DIRECTIONS → When you reach the line in the data below that contains "let lpa := e.lpaAt va", please start repeating lines exactly, and stop after the line that contains "spanHolds va n (w.priv.1, w.priv.2.1) ||", repeating nothing else.

WORKING DATA →

/-- A party asks a die's walker for what it needs. -/
def Dev.askWalks (d : Dev) (u : WalkUser) (die : Nat) (tag : BitVec 16) (needs : List WalkFor) : Dev :=
  if needs.isEmpty then d
  else (d.onDie die fun k => { k with walks := needs.foldl (addWalk tag u) k.walks }).runWalker die

/-- The walks of a party that a die's walker holds. -/
def Dev.walksOf (d : Dev) (u : WalkUser) (die : Nat) : List Walk := (d.die die).walks.filter fun w => w.users.contains u

/-- The core whose caches the answer of a walk fills. -/
def Dev.userCore (d : Dev) (u : WalkUser) : CoreRef :=
  match u with
  | .thread r => d.coreOf r
  | .copy c _ => c
  | .piece op _ => ((d.ops.find? fun o => o.id = op).map fun o => o.core).getD ⟨0, false, 0⟩

/-- The answer of a walk reaches a core. -/
def Dev.answerWalk (d : Dev) (c : CoreRef) (w : Walk) : Dev :=
  match w.what with
  | .page n => (d.page c w.tag (n * 4096)).2
  | .chunk die n through => (d.poisonBit c w.tag through (poisonChunkStart die n)).2

/-- A started walk ends: every core that asked for it has its answer, and the place is free. -/
def Dev.endWalk (d : Dev) (die : Nat) (w : Walk) : Dev :=
  let d := w.users.foldl (fun d u => d.answerWalk (d.userCore u) w) d
  d.onDie die fun k => { k with walks := k.walks.filter fun x => !(x.tag = w.tag && x.what.same w.what) }

/-- The started walks of a party end, and waiting walks take their places. -/
def Dev.endWalks (d : Dev) (u : WalkUser) (die : Nat) : Dev :=
  let ws := (d.walksOf u die).filter fun w => w.started
  if ws.isEmpty then d else (ws.foldl (fun d w => d.endWalk die w) d).runWalker die

/-- The walker has given the places that are free; with no walk of a party nothing is to be given. -/
def Dev.walked (d : Dev) (u : WalkUser) (die : Nat) : Dev := if (d.walksOf u die).isEmpty then d else d.runWalker die

/-- How an access that waits for the walker goes on: its walks are done, it waits on, or nothing of it can end now. -/
inductive Gate where
  | go (d : Dev)
  | wait (d : Dev)
  | stuck

/-- A party that accesses some addresses on a core meets the walker of its die (R77, R78): its started walks end; the pages are asked
for unless they were `asked` for before, and then the bytes of the bitmap that are missing. -/
def Dev.walkGate (d : Dev) (u : WalkUser) (c : CoreRef) (tag : BitVec 16) (asked : Nat → Bool) (vas : List Nat) : Gate :=
  let d := d.walked u c.die
  let mine := d.walksOf u c.die
  if mine.any fun w => !w.started then (if mine.any fun w => w.started then .wait (d.endWalks u c.die) else .stuck)
  else
    let d := d.endWalks u c.die
    let needs := (d.walkNeeds c tag vas).filter fun w => match w with
      | .page n => !asked n
      | .chunk _ _ _ => true
    if needs.isEmpty then .go d else .wait (d.askWalks u c.die tag needs)

/-- What the translation of an address answers. -/
inductive XlateOut where
  | ok (t : Target) (e : TlbEntry)
  | xlate (sub : Nat)
  | poison
  deriving DecidableEq, Repr

/-- Where an address of a page goes, with its permission and poison checks (R19, R75, R91, R479). -/
def Dev.resolve (d : Dev) (c : CoreRef) (tag : BitVec 16) (e : TlbEntry) (va : Nat) (write fetch : Bool) :
    XlateOut × Dev :=
  let region := va / 2 ^ 54
  if write && !e.leaf.w then (.xlate 8, d)
  else if fetch && !e.leaf.f then (.xlate 9, d)
  else if region = 2 then (.ok (.host (e.leaf.frame * 4096 + (va - e.va))) e, d)
  else
    let lpa := e.lpaAt va
    let pkg := e.leaf.frame / 2 ^ 31
    if region = 1 && pkg ≠ d.pkgNum then (.ok (.mem ⟨some pkg, lpa⟩ e.leaf va) e, d)
    else if region = 1 && !inExports e.exports lpa write then (.xlate 5, d)
    else if isDevice lpa || e.clean then (.ok (.mem ⟨none, lpa⟩ e.leaf va) e, d)
    else
      let (p, d) := d.poisonBit c tag (e.va, e.size) lpa
      if p then (.poison, d) else (.ok (.mem ⟨none, lpa⟩ e.leaf va) e, d)

/-- Whether `n` bytes lie inside a span. -/
def spanHolds (va n : Nat) (s : Nat × Nat) : Bool := decide (s.1 ≤ va) && decide (va + n ≤ s.1 + s.2)

/-- Whether a replay may make an access: a load inside a declared input tile, a store inside a declared output tile, an access inside
private space (R442). -/
def Shadow.allows (w : Shadow) (va n : Nat) (write : Bool) : Bool :=
  spanHolds va n (w.priv.1, w.priv.2.1) ||
    (if write then w.outputs else w.inputs).any fun o => spanHolds va n (o.1, o.2.1)

/-- The place in the log of an address that a replay accesses: in the shadow areas of its private space and its outputs, in the logged
copies of its inputs (R442). -/
def Shadow.place (w : Shadow) (va : Nat) (write : Bool) : Option Nat :=
  ((w.priv :: if write then w.outputs else w.inputs).find? fun o => spanHolds va 1 (o.1, o.2.1)).map fun o => o.2.2 + (va - o.1)

/-- Something that R442 excludes has happened: a replay ends as inconclusive. -/
def Dev.endReplay (d : Dev) : Dev :=
  match d.shadow with
  | some w => { d with shadow := some { w with ended := true } }
  | none => d

/-- An access of `n` bytes that a replay may not make ends it (R442). -/
def Dev.shadowCheck (d : Dev) (va n : Nat) (write : Bool) : Dev :=
  match d.shadow with
  | some w => if w.allows va n write then d else d.endReplay
  | none => d

/-- Where a replay's access goes: private space and output tiles have their shadow areas in the log, input tiles their logged copies,
and any other access ends the replay (R442). -/
def Dev.shadowed (d : Dev) (va : Nat) (write fetch : Bool) (x : XlateOut) : XlateOut × Dev :=
  match d.shadow, x with
  | some w, .ok (.mem _ leaf v) e =>
    if fetch then (x, d)
    else
      match w.place va write with
      | some lpa => (.ok (.mem ⟨none, lpa⟩ leaf v) e, d)
      | none => (.xlate 11, d.endReplay)
  | some _, .ok _ _ => (.xlate 11, d.endReplay)
  | _, _ => (x, d)

/-- Translate one address for a party on a core (R12, R16, R79). -/
def Dev.translate (d : Dev) (c : CoreRef) (tag : BitVec 16) (va : Nat) (write fetch : Bool) : XlateOut × Dev :=
  if 2 ^ 56 ≤ va || va / 2 ^ 54 = 3 then (.xlate 10, d)
  else if fetch && va / 2 ^ 54 ≠ 0 then (.xlate 11, d)
  else
    match d.page c tag va with
    | (.bad s, d) => (.xlate s, d)
    | (.ok e, d) =>
      let (x, d) := d.resolve c tag e va write fetch
      d.shadowed va write fetch x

TASK SOLUTION →
    let lpa := e.lpaAt va
    let pkg := e.leaf.frame / 2 ^ 31
    if region = 1 && pkg ≠ d.pkgNum then (.ok (.mem ⟨some pkg, lpa⟩ e.leaf va) e, d)
    else if region = 1 && !inExports e.exports lpa write then (.xlate 5, d)
    else if isDevice lpa || e.clean then (.ok (.mem ⟨none, lpa⟩ e.leaf va) e, d)
    else
      let (p, d) := d.poisonBit c tag (e.va, e.size) lpa
      if p then (.poison, d) else (.ok (.mem ⟨none, lpa⟩ e.leaf va) e, d)

/-- Whether `n` bytes lie inside a span. -/
def spanHolds (va n : Nat) (s : Nat × Nat) : Bool := decide (s.1 ≤ va) && decide (va + n ≤ s.1 + s.2)

/-- Whether a replay may make an access: a load inside a declared input tile, a store inside a declared output tile, an access inside
private space (R442). -/
def Shadow.allows (w : Shadow) (va n : Nat) (write : Bool) : Bool :=
  spanHolds va n (w.priv.1, w.priv.2.1) ||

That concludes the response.